Si Fulan
membeli sebidang tanah dari temannya. Pada suatu saat, ia mencangkul tanah itu
untuk menanam pohon. Cangkulnya membentur benda keras. Ternyata benda itu
adalah belanga berisi emas. Benda itu peninggalan purbakala.
Fulan
membawa belanga berisi emas itu kepada penjual tanah. “Aku menemukan emas di
tanahmu,” katanya. “Tanahku sudah kujual kepadamu. Maka tanah itu adalah
tanahmu, bukan tanahku,” kata penjual tanah.
“Aku
membeli tanahmu, tidak membeli isinya. Belanga berisi emas ini kutemukan di
dalam tanah yang kau jual kepadak. Jadi, belanga ini milikmu karena yang kubeli
hanya tanahmu, bukan emasmu.”
“Aku
menjual tanah berikut isi di dalamnya termasuk emas ini. Maka, jadilah emas itu
milikmu.”
Keduanya
berdebat. Masing-masing tidak mau mengakui belanga berisi emas itu miliknya.

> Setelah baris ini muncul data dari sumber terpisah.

/-! `State.modSched` changes `sched` only. -/

@[simp] theorem State.modSched_clock (f : SchedUnit → SchedUnit) : (s.modSched f).clock = s.clock := rfl
@[simp] theorem State.modSched_freeTick (f : SchedUnit → SchedUnit) : (s.modSched f).freeTick = s.freeTick := rfl
@[simp] theorem State.modSched_regs (f : SchedUnit → SchedUnit) : (s.modSched f).regs = s.regs := rfl
@[simp] theorem State.modSched_mem (f : SchedUnit → SchedUnit) : (s.modSched f).mem = s.mem := rfl
@[simp] theorem State.modSched_tiles (f : SchedUnit → SchedUnit) : (s.modSched f).tiles = s.tiles := rfl
@[simp] theorem State.modSched_msgs (f : SchedUnit → SchedUnit) : (s.modSched f).msgs = s.msgs := rfl
@[simp] theorem State.modSched_threads (f : SchedUnit → SchedUnit) : (s.modSched f).threads = s.threads := rfl
@[simp] theorem State.modSched_evtIn (f : SchedUnit → SchedUnit) : (s.modSched f).evtIn = s.evtIn := rfl
@[simp] theorem State.modSched_order (f : SchedUnit → SchedUnit) : (s.modSched f).order = s.order := rfl
@[simp] theorem State.modSched_tokens (f : SchedUnit → SchedUnit) : (s.modSched f).tokens = s.tokens := rfl
@[simp] theorem State.modSched_tokenReqs (f : SchedUnit → SchedUnit) : (s.modSched f).tokenReqs = s.tokenReqs := rfl
@[simp] theorem State.modSched_ms (f : SchedUnit → SchedUnit) : (s.modSched f).ms = s.ms := rfl
@[simp] theorem State.modSched_logUnpers (f : SchedUnit → SchedUnit) : (s.modSched f).logUnpers = s.logUnpers := rfl
@[simp] theorem State.modSched_porClock (f : SchedUnit → SchedUnit) : (s.modSched f).porClock = s.porClock := rfl
@[simp] theorem State.modSched_msix (f : SchedUnit → SchedUnit) : (s.modSched f).msix = s.msix := rfl
@[simp] theorem State.modSched_msixFuncMask (f : SchedUnit → SchedUnit) : (s.modSched f).msixFuncMask = s.msixFuncMask := rfl
@[simp] theorem State.modSched_msixPend (f : SchedUnit → SchedUnit) : (s.modSched f).msixPend = s.msixPend := rfl
@[simp] theorem State.modSched_msixSent (f : SchedUnit → SchedUnit) : (s.modSched f).msixSent = s.msixSent := rfl
@[simp] theorem State.modSched_sense (f : SchedUnit → SchedUnit) : (s.modSched f).sense = s.sense := rfl
@[simp] theorem State.modSched_radios (f : SchedUnit → SchedUnit) : (s.modSched f).radios = s.radios := rfl
@[simp] theorem State.modSched_store (f : SchedUnit → SchedUnit) : (s.modSched f).store = s.store := rfl
@[simp] theorem State.modSched_mlink (f : SchedUnit → SchedUnit) : (s.modSched f).mlink = s.mlink := rfl
@[simp] theorem State.modSched_fabric (f : SchedUnit → SchedUnit) : (s.modSched f).fabric = s.fabric := rfl
@[simp] theorem State.modSched_time (f : SchedUnit → SchedUnit) : (s.modSched f).time = s.time := rfl
@[simp] theorem State.modSched_clsIn (f : SchedUnit → SchedUnit) : (s.modSched f).clsIn = s.clsIn := rfl
@[simp] theorem State.modSched_wireIn (f : SchedUnit → SchedUnit) : (s.modSched f).wireIn = s.wireIn := rfl
@[simp] theorem State.modSched_newt (f : SchedUnit → SchedUnit) : (s.modSched f).newt = s.newt := rfl
@[simp] theorem State.modSched_cls (f : SchedUnit → SchedUnit) : (s.modSched f).cls = s.cls := rfl
@[simp] theorem State.modSched_sched (f : SchedUnit → SchedUnit) : (s.modSched f).sched = f s.sched := rfl
@[simp] theorem State.modSched_subst (f : SchedUnit → SchedUnit) : (s.modSched f).subst = s.subst := rfl
@[simp] theorem State.modSched_cipher (f : SchedUnit → SchedUnit) : (s.modSched f).cipher = s.cipher := rfl
@[simp] theorem State.modSched_hostIn (f : SchedUnit → SchedUnit) : (s.modSched f).hostIn = s.hostIn := rfl
@[simp] theorem State.modSched_wire (f : SchedUnit → SchedUnit) : (s.modSched f).wire = s.wire := rfl
@[simp] theorem State.modSched_hostU (f : SchedUnit → SchedUnit) : (s.modSched f).hostU = s.hostU := rfl
@[simp] theorem State.modSched_mgmt (f : SchedUnit → SchedUnit) : (s.modSched f).mgmt = s.mgmt := rfl
@[simp] theorem State.modSched_pending (f : SchedUnit → SchedUnit) : (s.modSched f).pending = s.pending := rfl

/-! `State.modCipher` changes `cipher` only. -/

@[simp] theorem State.modCipher_clock (f : CipherUnit → CipherUnit) : (s.modCipher f).clock = s.clock := rfl
@[simp] theorem State.modCipher_freeTick (f : CipherUnit → CipherUnit) : (s.modCipher f).freeTick = s.freeTick := rfl
@[simp] theorem State.modCipher_regs (f : CipherUnit → CipherUnit) : (s.modCipher f).regs = s.regs := rfl
@[simp] theorem State.modCipher_mem (f : CipherUnit → CipherUnit) : (s.modCipher f).mem = s.mem := rfl
@[simp] theorem State.modCipher_tiles (f : CipherUnit → CipherUnit) : (s.modCipher f).tiles = s.tiles := rfl
@[simp] theorem State.modCipher_msgs (f : CipherUnit → CipherUnit) : (s.modCipher f).msgs = s.msgs := rfl
@[simp] theorem State.modCipher_threads (f : CipherUnit → CipherUnit) : (s.modCipher f).threads = s.threads := rfl
@[simp] theorem State.modCipher_evtIn (f : CipherUnit → CipherUnit) : (s.modCipher f).evtIn = s.evtIn := rfl
@[simp] theorem State.modCipher_order (f : CipherUnit → CipherUnit) : (s.modCipher f).order = s.order := rfl
@[simp] theorem State.modCipher_tokens (f : CipherUnit → CipherUnit) : (s.modCipher f).tokens = s.tokens := rfl
@[simp] theorem State.modCipher_tokenReqs (f : CipherUnit → CipherUnit) : (s.modCipher f).tokenReqs = s.tokenReqs := rfl
@[simp] theorem State.modCipher_ms (f : CipherUnit → CipherUnit) : (s.modCipher f).ms = s.ms := rfl
@[simp] theorem State.modCipher_logUnpers (f : CipherUnit → CipherUnit) : (s.modCipher f).logUnpers = s.logUnpers := rfl
@[simp] theorem State.modCipher_porClock (f : CipherUnit → CipherUnit) : (s.modCipher f).porClock = s.porClock := rfl
@[simp] theorem State.modCipher_msix (f : CipherUnit → CipherUnit) : (s.modCipher f).msix = s.msix := rfl
@[simp] theorem State.modCipher_msixFuncMask (f : CipherUnit → CipherUnit) : (s.modCipher f).msixFuncMask = s.msixFuncMask := rfl
@[simp] theorem State.modCipher_msixPend (f : CipherUnit → CipherUnit) : (s.modCipher f).msixPend = s.msixPend := rfl
@[simp] theorem State.modCipher_msixSent (f : CipherUnit → CipherUnit) : (s.modCipher f).msixSent = s.msixSent := rfl
@[simp] theorem State.modCipher_sense (f : CipherUnit → CipherUnit) : (s.modCipher f).sense = s.sense := rfl
@[simp] theorem State.modCipher_radios (f : CipherUnit → CipherUnit) : (s.modCipher f).radios = s.radios := rfl
@[simp] theorem State.modCipher_store (f : CipherUnit → CipherUnit) : (s.modCipher f).store = s.store := rfl
@[simp] theorem State.modCipher_mlink (f : CipherUnit → CipherUnit) : (s.modCipher f).mlink = s.mlink := rfl
@[simp] theorem State.modCipher_fabric (f : CipherUnit → CipherUnit) : (s.modCipher f).fabric = s.fabric := rfl
@[simp] theorem State.modCipher_time (f : CipherUnit → CipherUnit) : (s.modCipher f).time = s.time := rfl
@[simp] theorem State.modCipher_clsIn (f : CipherUnit → CipherUnit) : (s.modCipher f).clsIn = s.clsIn := rfl
@[simp] theorem State.modCipher_wireIn (f : CipherUnit → CipherUnit) : (s.modCipher f).wireIn = s.wireIn := rfl
@[simp] theorem State.modCipher_newt (f : CipherUnit → CipherUnit) : (s.modCipher f).newt = s.newt := rfl
@[simp] theorem State.modCipher_cls (f : CipherUnit → CipherUnit) : (s.modCipher f).cls = s.cls := rfl
@[simp] theorem State.modCipher_sched (f : CipherUnit → CipherUnit) : (s.modCipher f).sched = s.sched := rfl
@[simp] theorem State.modCipher_subst (f : CipherUnit → CipherUnit) : (s.modCipher f).subst = s.subst := rfl
@[simp] theorem State.modCipher_cipher (f : CipherUnit → CipherUnit) : (s.modCipher f).cipher = f s.cipher := rfl
@[simp] theorem State.modCipher_hostIn (f : CipherUnit → CipherUnit) : (s.modCipher f).hostIn = s.hostIn := rfl
@[simp] theorem State.modCipher_wire (f : CipherUnit → CipherUnit) : (s.modCipher f).wire = s.wire := rfl
@[simp] theorem State.modCipher_hostU (f : CipherUnit → CipherUnit) : (s.modCipher f).hostU = s.hostU := rfl
@[simp] theorem State.modCipher_mgmt (f : CipherUnit → CipherUnit) : (s.modCipher f).mgmt = s.mgmt := rfl
@[simp] theorem State.modCipher_pending (f : CipherUnit → CipherUnit) : (s.modCipher f).pending = s.pending := rfl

Mereka takut barang yang bukan miliknya.
“Kita
tidak akan bisa memutuskan masalah ini,” kata Fulan setelah berdebat
berkepanjangan dengan penjual tanah itu. “Sebaiknya kita bawa ke pengadilan
saja. Biarlah hakim yang memutuskan siapa pemilik emas ini.”
“Setuju.”
Keduanya lalu pergi ke pengadilan. Ternyata hakim juga tidak bisa memutuskan
perkara itu.
“Apa
kau punya anak laki-laki, hai Fulan?” Tanya hakim.
“Ya,
Tuan Hakim. Saya punya anak seorang laki-laki,” jawab Fulan.
“Kau
punya anak perempuan?” Tanya hakim kepada penjual tanah.
“Saya
punya seorang anak perempuan, Tuan Hakim.”
“Kalau
begitu, nikahkanlah mereka. Emas dalam belanga itu menjadi milik mereka
berdua.”
Fulan
dan penjual tanah setuju dengan keputusan hakim itu. Mereka menikahkan anak
mereka. Kedua pengantin itulah pemilik emas temuan Fulan.